[THE DATA — start]
-- ==== Sys2Proof/Machine/Chip.lean ====
section
/-! DEFINITION. The commands on the chip, ownership, sessions and credentials (R468, R460 to R464, R424, R431 to R433, R447). -/
namespace Sys2Proof.Machine

def b8 (n : Nat) : Byte := BitVec.ofNat 8 n

/-! ### Queries -/

/-- Milliseconds left of the owner's lease; 0 without an owner (R448, R468). -/
def leaseMs (s : State) : Nat := if s.mgmt.owner = 3 then 0 else (s.mgmt.leaseEnd - s.audit.uptime) / 1000

/-- The payload of CHIP.QUERY (R468). -/
def chipBytes (s : State) : List Byte :=
  let i := s.ident
  let flags := (decide (s.mgmt.creds[1] ≠ 0)).toNat + i.enrolled.toNat * 2 + i.tags[0].bad.toNat * 4 + i.tags[1].bad.toNat * 8
    + s.audit.time.isSome.toNat * 16 + s.mgmt.elect.isSome.toNat * 32
  [b8 s.mgmt.devstate, b8 s.mgmt.owner] ++ le 2 flags ++ le 2 i.chipNo ++ [0xB0, 0] ++ le 4 i.fwsvn ++ le 4 i.boot ++ digest i.devid
    ++ digest i.fwmeas ++ le 16 i.domain ++ le 4 s.ctxs.length ++ le 4 (s.ctxs.filter fun x => x.orr.charged).length ++ le 8 s.timeNow
    ++ le 8 s.audit.uptime ++ le 4 (leaseMs s) ++ zeros 4 ++ tagAsRead s

def execChipQuery (h : Hdr) (s : State) : Host.Outcome State Fault Refusal :=
  command { op := 0x0101, kind := .query } h (fun _ => []) (fun s h role => ok s h role 0xFFFF false 0 (chipBytes s)) s

/-- A compact certificate by DIK (R411): KIND, FWSVN, public key, MEAS, BOOT. -/
def compactCert (s : State) (kind fwsvn : Nat) (pub : List Byte) (meas boot : Nat) : List Byte :=
  let body := [b8 kind, 0x01, 0, 0] ++ le 4 fwsvn ++ digest s.ident.devid ++ fit 97 pub ++ zeros 3 ++ digest meas ++ le 4 boot
  body ++ le 96 (signBy s.ident.dik body)

/-- The device certificate (R410): X.509, with DEVID as the subject's serial number, certified key DIK, issued by the product CA; its other parts and
the text that X.509 gives the serial number are the maker's. -/
def deviceCert (i : Ident) : List Byte :=
  let body := Config.certPart 0 ++ Config.certSerial (digest i.devid) ++ Config.certPart 1 ++ pubOf i.dik ++ Config.certPart 2
  body ++ Config.certSig body

/-- The payload of CHIP.CERTS (R410, R468): the product CA's certificate, the device certificate, then the FWK, DXK and membership compact
certificates. -/
def certBytes (s : State) : List Byte :=
  let i := s.ident
  le 2 Config.caCert.length ++ Config.caCert ++ le 2 (deviceCert i).length ++ deviceCert i
    ++ compactCert s 0x10 i.fwsvn (pubOf i.fwk) i.fwmeas i.boot ++ compactCert s 0x11 0 (pubOf i.dxk) 0 0
    ++ (if i.enrolled then fit 304 i.mcert else zeros 304)

def execChipCerts (h : Hdr) (s : State) : Host.Outcome State Fault Refusal :=
  command { op := 0x0102, kind := .query, votes := [.boot] } h (fun _ => []) (fun s h role => ok s h role 0xFFFF false 0 (certBytes s)) s

/-- CHIP.EVENTS: the entries from `cursor` on, at most 1,000 (R468). -/
def eventsFrom (s : State) (cursor : Nat) : Nat × List Byte :=
  let a := s.audit
  let oldest := a.evSeq - a.events.length
  let start := min a.evSeq (max cursor oldest)
  let l := (a.events.drop (start - oldest)).take 1000
  (l.length, le 8 (start + l.length) ++ le 4 (oldest - cursor) ++ zeros 4
    ++ l.flatMap fun e => le 8 e.uptime ++ le 2 e.source ++ le 2 e.unit ++ le 1 e.func ++ zeros 3)

def execChipEvents (h : Hdr) (cursor : Nat) (s : State) : Host.Outcome State Fault Refusal :=
  command { op := 0x0103, lay := layout (.chipEvents h cursor), kind := .query } h (fun _ => [])
    (fun s h role => let r := eventsFrom s cursor; ok s h role 0xFFFF false r.1 r.2) s

/-! ### Ownership (R460 to R464) -/

/-- The master of the packet is not the owner (R456 step 5). -/
def notOwner (s : State) (h : Hdr) : Chk := ⟨s.mgmt.owner ≠ h.master, eOwner, 0⟩

/-- CHIP.CLAIM: pends in the election window, takes a vacant ownership at once, or renews (R460, R461). -/
def execChipClaim (h : Hdr) (s : State) : Host.Outcome State Fault Refusal :=
  command { op := 0x0110, kind := .ownership, early := [⟨s.mgmt.elect.isNone && s.mgmt.owner ≠ 3 && s.mgmt.owner ≠ h.master, eOwner, 0⟩] } h
    (fun s => if s.mgmt.elect.isSome then [pendChk s h.master] else [])
    (fun s h role =>
      if s.mgmt.elect.isSome then pendOn s h role 0xFFFF .claim
      else done (if s.mgmt.owner = 3 then setOwner s h.master else s) h role 0xFFFF) s

/-- ELECTION_WINDOW_CLOSE: the claiming master highest in the claim priority becomes owner (R460). -/
def closeElection (s : State) : State :=
  let claims := s.mgmt.pend.filter fun p => p.body = .claim
  let s := { s with mgmt := { s.mgmt with elect := none } }
  match s.mgmt.order.find? fun m => claims.any fun p => p.h.master = m with
  | none => s
  | some m =>
    claims.foldl (fun s p => if p.h.master = m then acceptPend s p 0xFFFF 0 [] else rejectPend s p eOwner 0) (setOwner s m)

def execElectionWindowClose (s : State) : Host.Outcome State Fault Refusal :=
  match s.mgmt.elect with
  | some t => if t ≤ s.audit.uptime then .next (closeElection s) else .next s
  | none => .next s

/-- CHIP.RENEW restarts the lease (R462). -/
def execChipRenew (h : Hdr) (s : State) : Host.Outcome State Fault Refusal :=
  command { op := 0x0111, kind := .ownership, early := [notOwner s h] } h (fun _ => []) (fun s h role => done s h role 0xFFFF) s

/-- CHIP.RELEASE: ownership vacant, the offer withdrawn (R463, R468). -/
def execChipRelease (h : Hdr) (s : State) : Host.Outcome State Fault Refusal :=
  command { op := 0x0112, kind := .ownership, early := [notOwner s h] } h (fun _ => [])
    (fun s h role => done (setOwner { s with mgmt := { s.mgmt with offer := none } } 3) h role 0xFFFF) s

/-- CHIP.HANDOVER: an offer that stands for 5 s, or its withdrawal (R463). -/
def execChipHandover (h : Hdr) (target : Byte) (s : State) : Host.Outcome State Fault Refusal :=
  let t := target.toNat
  command { op := 0x0113, lay := layout (.chipHandover h target), kind := .ownership, early := [notOwner s h] } h
    (fun s => [⟨t = s.mgmt.owner || (2 < t && t ≠ 0xFF) || (t = 1 && !s.gpio.bifurc), eParam, 16⟩])
    (fun s h role =>
      done { s with mgmt := { s.mgmt with offer := if t = 0xFF then none else some (t, s.audit.uptime + 5000000) } } h role 0xFFFF) s

/-- A standing offer names master `m` (R463). -/
def offered (s : State) (m : Nat) : Bool :=
  match s.mgmt.offer with
  | some o => o.1 = m && decide (s.audit.uptime ≤ o.2)
  | none => false

/-- CHIP.ACCEPT (R463). -/
def execChipAccept (h : Hdr) (s : State) : Host.Outcome State Fault Refusal :=
  command { op := 0x0114, kind := .ownership } h (fun s => [⟨!offered s h.master, eState, 0⟩])
    (fun s h role => done (setOwner { s with mgmt := { s.mgmt with offer := none } } h.master) h role 0xFFFF) s

/-- HANDOVER_OFFER_EXPIRY after 5 s (R463). -/
def execHandoverOfferExpiry (s : State) : Host.Outcome State Fault Refusal :=
  match s.mgmt.offer with
  | some o => if o.2 < s.audit.uptime then .next { s with mgmt := { s.mgmt with offer := none } } else .next s
  | none => .next s

/-- OWNERSHIP_LAPSE when the lease runs out (R462). -/
def execOwnershipLapse (s : State) : Host.Outcome State Fault Refusal :=
  if s.mgmt.owner ≠ 3 ∧ s.mgmt.leaseEnd ≤ s.audit.uptime then .next (lapse s) else .next s

/-! ### Chip tag, enrolment, claim settings -/

/-- Put `data` into a list of bytes from `off` on. -/
def overlay (l : List Byte) (off : Nat) (data : List Byte) : List Byte := l.take off ++ data ++ l.drop (off + data.length)

/-- CHIP.TAG: bytes of one half, whose MAC is written anew over the half as read with them (R447; that the other bytes of a half never written, or whose
MAC has failed, become the zeros as which they read is a DESIGN CHOICE, log entry 79). -/
def execChipTag (h : Hdr) (off : Nat) (data : List Byte) (flashOk : Bool) (s : State) : Host.Outcome State Fault Refusal :=
  let inst := decide (off < 256)
  let n := data.length
  command { op := 0x0120, lay := layout (.chipTag h off data flashOk), roles := [installer, operator]
            early := [⟨roleOf s (takenHdr s 0x0120 h) ≠ (if inst then installer else operator), eRole, 16⟩] } h
    (fun _ => [⟨n = 0 || decide (256 < n), eRange, 18⟩, ⟨decide ((if inst then 256 else 512) < off + n), eRange, 0⟩, ⟨!flashOk, eFault, 0⟩])
    (fun s h role =>
      let i := s.ident
      let k : Fin 2 := if inst then 0 else 1
      done { s with ident := { i with tags := i.tags.set k (i.tagWith (overlay i.tags[k].read (off % 256) data)) } } h role 0xFFFF) s

/-- CHIP.ENROL: the domain, the chip number and the membership certificate, or leaving the domain (R424). -/
def execChipEnrol (h : Hdr) (p : EnrolP) (s : State) : Host.Outcome State Fault Refusal :=
  command { op := 0x0121, lay := layout (.chipEnrol h p), roles := [installer]} h
    (fun s => [⟨!enrolZero p && !enrolMatch p s.ident, eParam, 136⟩, ⟨!s.ctxs.isEmpty, eState, 0⟩, ⟨!enrolZero p && !enrolSigned p, eAuth, 136⟩])
    (fun s h role =>
      let i := s.ident
      let i := if enrolZero p then { i with domain := 0, chipNo := 0, domKey := 0, mcert := [], enrolled := false }
        else { i with domain := p.domain, chipNo := p.chipNo.toNat, domKey := leNat p.dpub, mcert := p.cert, enrolled := true }
      done { s with ident := i } h role 0xFFFF) s

/-- 7-bit addresses reserved under SMBus (PRESUMED from SMBus 3.x, log entry 26). -/
def smbusReserved (a : Nat) : Bool := a < 8 || 0x78 ≤ a || [0x08, 0x0C, 0x28, 0x37, 0x61].contains a

/-- CHIP.SETCLAIM: order from the next election window, the lease from its next restart, M2ADDR at once (R468). -/
def execChipSetclaim (h : Hdr) (order : List Nat) (m2addr lease : Nat) (s : State) : Host.Outcome State Fault Refusal :=
  command { op := 0x0122, lay := layout (.chipSetclaim h order m2addr lease), roles := [installer] } h
    (fun _ => [⟨!(order.length = 3 && [0, 1, 2].all fun m => order.contains m), eParam, 16⟩, ⟨smbusReserved m2addr, eParam, 19⟩,
      ⟨lease = 0 || decide (600 < lease), eRange, 20⟩])
    (fun s h role => done { s.storeVote .claim with mgmt := { s.mgmt with orderNext := order, m2addr := m2addr, lease := lease } } h role 0xFFFF) s

/-! ### Sessions and credentials (R430 to R433) -/

/-- Slots of a role (R430, R468). -/
def slotOfRole (role slot : Nat) : Bool :=
  if role = maker then slot = 0 else if role = installer then slot = 1 else decide (2 ≤ slot) && decide (slot ≤ 5)

def cred (s : State) (slot : Nat) : Nat := s.mgmt.creds[slot % 6]

/-- The vote-store field of a slot's digest (R430, R507). -/
def credField (slot : Nat) : VoteField := .cred ⟨slot % 6, Nat.mod_lt _ (by decide)⟩

/-- A handle that is not 0 and not in use: the device's choice is a free value (R432). -/
def freshHandle (s : State) (n : Nat) : Word :=
  let used := 0 :: s.mgmt.sessions.map fun x => x.sh.toNat
  BitVec.ofNat 32 (((List.range (used.length + 1)).map fun k => (n + k) % 2 ^ 32).find? (fun k => !used.contains k) |>.getD 0)

/-- T of R432 with the device's public key, nonce and handle. -/
def openT (role slot mnonce mpub : Nat) (dpub dnonce : List Byte) (sh : Word) : Nat :=
  sha384 ([b8 role, b8 slot] ++ le 97 mpub ++ le 32 mnonce ++ dpub ++ dnonce ++ le 4 sh.toNat)

/-- The session key of R432 from the device's ephemeral scalar, the master's key and both nonces. -/
def sesKey (d : Nat) (mpub mnonce dnonce : List Byte) (sh : Word) : Nat :=
  match pubPoint mpub with
  | some q => leNat (hkdf (mnonce ++ dnonce) (ecdh d q) (lv8k ([0x53, 0x45, 0x53] ++ le 4 sh.toNat)) 48)
  | none => 0

/-- SES.OPEN (R432), which looks the slot's digest up in the vote store (R507): the device's ephemeral scalar and nonce are free values. MPUB is the form
octet of a point and its coordinates. -/
def execSesOpen (h : Hdr) (role slot mnonce : Nat) (form : Byte) (mxy : Nat) (s : State) : Host.Outcome State Fault Refusal :=
  let mpub := form.toNat + 256 * mxy
  command { op := 0x0201, lay := layout (.sesOpen h role slot mnonce form mxy), roles := [maker, installer, operator], free := true
            votes := [credField slot] } h
    (fun s => [⟨role = 0 || decide (3 < role), eParam, 16⟩, ⟨!slotOfRole role slot, eParam, 17⟩,
      ⟨decide (8 ≤ (s.mgmt.sessions.filter fun x => x.master = h.master).length), eBusy, 0⟩,
      ⟨cred s slot = 0, eAuth, 17⟩, ⟨(pubPoint (le 97 mpub)).isNone, eAuth, 52⟩])
    (fun s h r =>
      let a := s.takeFree
      let b := a.2.takeFree
      let c := b.2.takeFree
      let sh := freshHandle s a.1
      let d := b.1 % (p384n - 1) + 1
      let dpub := pubOf d
      let dnonce := le 32 c.1
      let t := openT role slot mnonce mpub dpub dnonce sh
      let x : Session := { sh := sh, master := h.master, role := role, slot := slot, last := s.audit.uptime, t := t
                           key := sesKey d (le 97 mpub) (le 32 mnonce) dnonce sh }
      ok { c.2 with mgmt := { c.2.mgmt with sessions := c.2.mgmt.sessions ++ [x] } } h r 0xFFFF true sh.toNat
        (dpub ++ dnonce ++ le 96 (signBy s.ident.fwk (digest t)))) s

/-- The handle awaits proof by this master (R432). -/
def awaiting (s : State) (h : Hdr) (sh : Word) : Option Session :=
  match s.session? sh with
  | some x => if !x.isOpen && x.master = h.master then some x else none
  | none => none

/-- SES.PROVE: the credential's public key against the slot's digest, which is looked up in the vote store, then its signature over T; a failing proof
drops the handle (R432, R507). -/
def execSesProve (h : Hdr) (sh : Word) (cpub sig : List Byte) (s : State) : Host.Outcome State Fault Refusal :=
  .next (commandWith { op := 0x0202, lay := layout (.sesProve h sh cpub sig), roles := [maker, installer, operator], free := true
                       votes := ((awaiting s h sh).map fun x => credField x.slot).toList } h
    (fun s => [⟨(awaiting s h sh).isNone, eState, 16⟩, ⟨(awaiting s h sh).any fun x => cred s x.slot ≠ sha384 cpub, eAuth, 20⟩,
      ⟨(awaiting s h sh).any fun x => !ecdsaVerify cpub (digest x.t) sig, eAuth, 117⟩])
    (fun s h r => match awaiting s h sh with
      | some x => done (s.setSession { x with isOpen := true, seq := 1, bad := 0, last := s.audit.uptime }) h r 0xFFFF
      | none => s)
    (fun f s => if f.status = eAuth ∧ (f.at_ = 20 ∨ f.at_ = 117) then closeSession s sh else s) s)

/-- SES.CLOSE closes the session that carries it after its reply (R468). -/
def execSesClose (h : Hdr) (s : State) : Host.Outcome State Fault Refusal :=
  command { op := 0x0203, roles := [maker, installer, operator] } h (fun _ => []) (fun s h r => closeSession (done s h r 0xFFFF) h.sh) s

/-- ROLE.SETCRED, which writes the slot's digest in the vote store (R430, R507): with handle 0 on an unprovisioned device ownership is enough for slot 1
(R431). -/
def execRoleSetcred (h : Hdr) (slot digest_ : Nat) (s : State) : Host.Outcome State Fault Refusal :=
  command { op := 0x0210, lay := layout (.roleSetcred h slot digest_), roles := [installer], free := h.sh = 0 && slot = 1 && s.mgmt.creds[1] = 0
            votes := if h.sh = 0 then [credField 1] else [] } h
    (fun _ => [⟨slot = 0 || decide (5 < slot), eParam, 16⟩, ⟨slot = 1 && digest_ = 0, eParam, 32⟩])
    (fun s h r =>
      let t := { s.storeVote (credField slot) with mgmt := { s.mgmt with
        creds := s.mgmt.creds.set (slot % 6) digest_ (Nat.mod_lt _ (by decide))
        sessions := s.mgmt.sessions.filter fun x => x.slot ≠ slot || x.sh = h.sh } }
      done t h r 0xFFFF) s

/-- SESSION_TIMEOUT after 300 s without a command (R433). -/
def execSessionTimeout (sh : Word) (s : State) : Host.Outcome State Fault Refusal :=
  match s.session? sh with
  | some x => if x.last + 300000000 ≤ s.audit.uptime then .next (closeSession s sh) else .next s
  | none => .next s

end Sys2Proof.Machine
end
[THE DATA — finish]
Of all the entries above, retype exactly the lines from the line with "x else none" to the line with "votes := ((awaiting", both included, and no others.

FINISHED EXERCISE =>
  | some x => if !x.isOpen && x.master = h.master then some x else none
  | none => none

/-- SES.PROVE: the credential's public key against the slot's digest, which is looked up in the vote store, then its signature over T; a failing proof
drops the handle (R432, R507). -/
def execSesProve (h : Hdr) (sh : Word) (cpub sig : List Byte) (s : State) : Host.Outcome State Fault Refusal :=
  .next (commandWith { op := 0x0202, lay := layout (.sesProve h sh cpub sig), roles := [maker, installer, operator], free := true
                       votes := ((awaiting s h sh).map fun x => credField x.slot).toList } h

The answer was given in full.